The strange, brooding mansion, with tall chimneys and startling turquoise tiles is Debenham House, 8 Addison Road, between Holland Park Avenue and High Street Kensington. The supremely photogenic house was also seen in the colourful period melodrama Trottie True, the 1995 Richard III and The Wings of the Dove. It even became the ‘Arabian Embassy’ for the dire Carry On Emmannuelle and, more recently, the interior of the ‘Edinburgh’ brasserie in which Julie Walters waits for the missing Rupert Grint in Driving Lessons.
The area has to be the centre of London Gothic – just around the corner in Melbury Road stood the house where Michael Powell filmed Peeping Tom.
It’s to the church of St Mary Madgalene, Rowington Close, in Little Venice, London W2, that Cenci initially follows Leonora. You can see the church’s distinctive exterior at the start of the car chase in 1949 classic The Blue Lamp, its interior in both Neil Jordan’s 1999 adaptation of Graham Greene’s The End Of The Affair and 2005’s The Constant Gardener, and its crypt in Les Misérables.
The antique shop run by Hannah (Peggy Ashcroft) and Hilda (Pamela Brown) can still be recognised on the corner of St Stephen’s Mews and Chepstow Road in Westbourne Green, W2.

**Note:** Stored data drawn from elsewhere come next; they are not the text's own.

/-- The transaction layer and the membership of the device (R387, R393 to R398): the frames that wait for transmission, oldest
first; whether a join was commanded, whether it joins again once it has left, the port of its join and the requests sent, and
the fabric ID and admission epoch it was given; at the chair the joiners that wait for a SYNC pulse (serial, relaying device,
port), and the ports a relayed ADMIT goes to; devices admitted for an epoch (fabric ID, serial, epoch); the members' serials,
the epochs of their last PRESENT, of their loss, of the last ROUTES and of the last epoch boundary; the ORIGIN counters by
destination, the last delivered ORIGINs by source, and the frames held for their order. -/
structure FabricState where
  sendq : List Frame
  joinWanted : Bool
  rejoin : Bool
  joinPort : Nat
  joinTries : Nat
  offered : Option (Nat × Nat)
  joiners : List (Nat × Option Nat × Nat)
  relays : List Nat
  admitted : List (Nat × Nat × Nat)
  serials : List (Nat × Nat)
  lastSeen : List (Nat × Nat)
  lostAt : List (Nat × Nat)
  routesAt : Nat
  epoch : Nat
  outOrigin : List (Nat × Nat)
  inOrigin : List (Nat × Nat)
  held : List Frame
deriving DecidableEq, Repr

def FabricState.init : FabricState := ⟨[], false, false, 0, 0, none, [], [], [], [], [], [], 0, 0, [], [], []⟩

/-- The link layer of a port (R367 to R374, R382 to R386, R390): the next SEQ to send and the SEQ expected; the waystation, oldest
first, and the SEQs due for retransmission; the link frames that wait; the import buffer; the SEQ last NAKed and its marker
period; the receive lanes accepted and ready, the partner's, and its echo; the lanes our last LANE_MAP reported, and those of them that the
partner has answered; whether a LANE_MAP is owed and the marker period of the last
one, whether a striping change is agreed; the lanes' equaliser coefficients and the trial step in progress (lane, margin before,
coefficients before); the ST of the last frame sent; whether DEADLINE_RISK has had cause in this epoch. -/
structure PortLink where
  txSeq : Nat
  rxSeq : Nat
  way : List (Nat × Frame)
  resend : List Nat
  linkq : List Frame
  imports : List Frame
  naked : Option (Nat × Nat)
  acc : Nat
  rdy : Nat
  peerAcc : Nat
  peerRdy : Nat
  peerEcho : Nat
  told : Nat
  heard : Nat
  mapDue : Bool
  mapAt : Nat
  change : Bool
  coef : List Word
  trial : Option (Nat × Nat × Word)
  lastSent : Stamp
  risk : Bool
deriving DecidableEq, Repr

def PortLink.init : PortLink := ⟨0, 0, [], [], [], [], none, 0, 0, 0, 0, 0, 0, 0, false, 0, false, [0, 0, 0, 0], none, 0, false⟩

/-! The watch (R345 to R353) -/

/-- A pending update (R350): the context, the engine that owns its tone, the VERSION the proposal read, and the new DF
or DISC. -/
structure Update where
  region : Nat
  index : Nat
  engine : Nat
  version : Nat
  df : Option Nat
  disc : Option Nat
deriving DecidableEq, Repr
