def captureRing (n owner : Nat) : RingRegs :=
  if owner = 0 then
    { page := acqPage n, lo := ACQUISITION.RING_BASE_LO_ADDR, hi := ACQUISITION.RING_BASE_HI_ADDR,
      units := ACQUISITION.RING_SIZE_UNITS, wr := ACQUISITION.RING_WR_OFFSET, rd := ACQUISITION.RING_RD_OFFSET,
      en := ACQUISITION.RING_CTRL_EN, irq := ACQUISITION.RING_CTRL_IRQ_LEVEL, wait := ACQUISITION.RING_STATUS_WAIT,
      fn := 0, vector := 16 + n }
  else
    { page := .session (Fin.ofNat 64 (owner - 1)), lo := SESSION.RING_BASE_LO_ADDR n, hi := SESSION.RING_BASE_HI_ADDR n,
      units := SESSION.RING_SIZE_UNITS n, wr := SESSION.RING_WR_OFFSET n, rd := SESSION.RING_RD_OFFSET n,
      en := SESSION.RING_CTRL_EN n, irq := SESSION.RING_CTRL_IRQ_LEVEL n, wait := SESSION.RING_STATUS_WAIT n,
      fn := owner, vector := 2 + n }

def State.ringBase (s : State) (r : RingRegs) : Nat := s.get r.page r.lo * 2 ^ 16 + s.get r.page r.hi * 2 ^ 32
def State.ringSize (s : State) (r : RingRegs) : Nat := s.get r.page r.units * 2 ^ 16
/-- RING_RD holds bits [31:6] of the offset. -/
def State.ringUsed (s : State) (r : RingRegs) : Nat :=
  let size := s.ringSize r
  (s.get r.page r.wr + size - s.get r.page r.rd * 64 % size) % size

/-- A record of `n` bytes leaves at least 64 free bytes in an enabled ring. -/
def State.ringTakes (s : State) (r : RingRegs) (n : Nat) : Bool :=
  s.get r.page r.en = 1 && s.ringSize r ≠ 0 && n + 64 + s.ringUsed r ≤ s.ringSize r

/-- Write bytes at a porter address: SPACE, bit 63, names host memory, which a request of the owner writes (R300). -/
def porterPut (fn a : Nat) (bytes : List Byte) : Act :=
  if bytes = [] then skip else if bitOf a 63 = 1 then emit (.hostWrite fn (a % 2 ^ 63) bytes) else storeList a bytes

/-- Write a record at RING_WR, which may wrap, advance it, and raise the ring interrupt at its level. -/
def ringPut (r : RingRegs) (bytes : List Byte) : Act := look fun s =>
  let size := s.ringSize r
  let wr := s.get r.page r.wr
  let first := min bytes.length (size - wr)
  acts [porterPut r.fn (s.ringBase r + wr) (bytes.take first), porterPut r.fn (s.ringBase r) (bytes.drop first),
    setF r.page r.wr ((wr + bytes.length) % size),
    look fun s => if s.get r.page r.irq * 4096 ≤ s.ringUsed r then emit (.msix r.fn r.vector) else skip]

/-- Zero a 64-byte unit of a record. -/
def zeroUnit (u : Nat) (bytes : List Byte) : List Byte := bytes.take (64 * u) ++ List.replicate 64 0 ++ bytes.drop (64 * u + 64)

/-- Remove the first record of an owner. -/
def dropOwner (owner : Nat) : List CapRecord → List CapRecord
  | [] => []
  | r :: rs => if r.owner = owner then rs else r :: dropOwner owner rs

The disastrous holiday was filmed in Noordwijk on the Dutch coast, southwest of Amsterdam. The glum-looking seafront hotel has been massively redeveloped and brightened up in the process (it was damaged by fire in 1990), but part of the original structure is still recognisable. It’s the Grand Hotel Huis ter Duin, Koningin Astrid Boulevard 5, Noordwijk.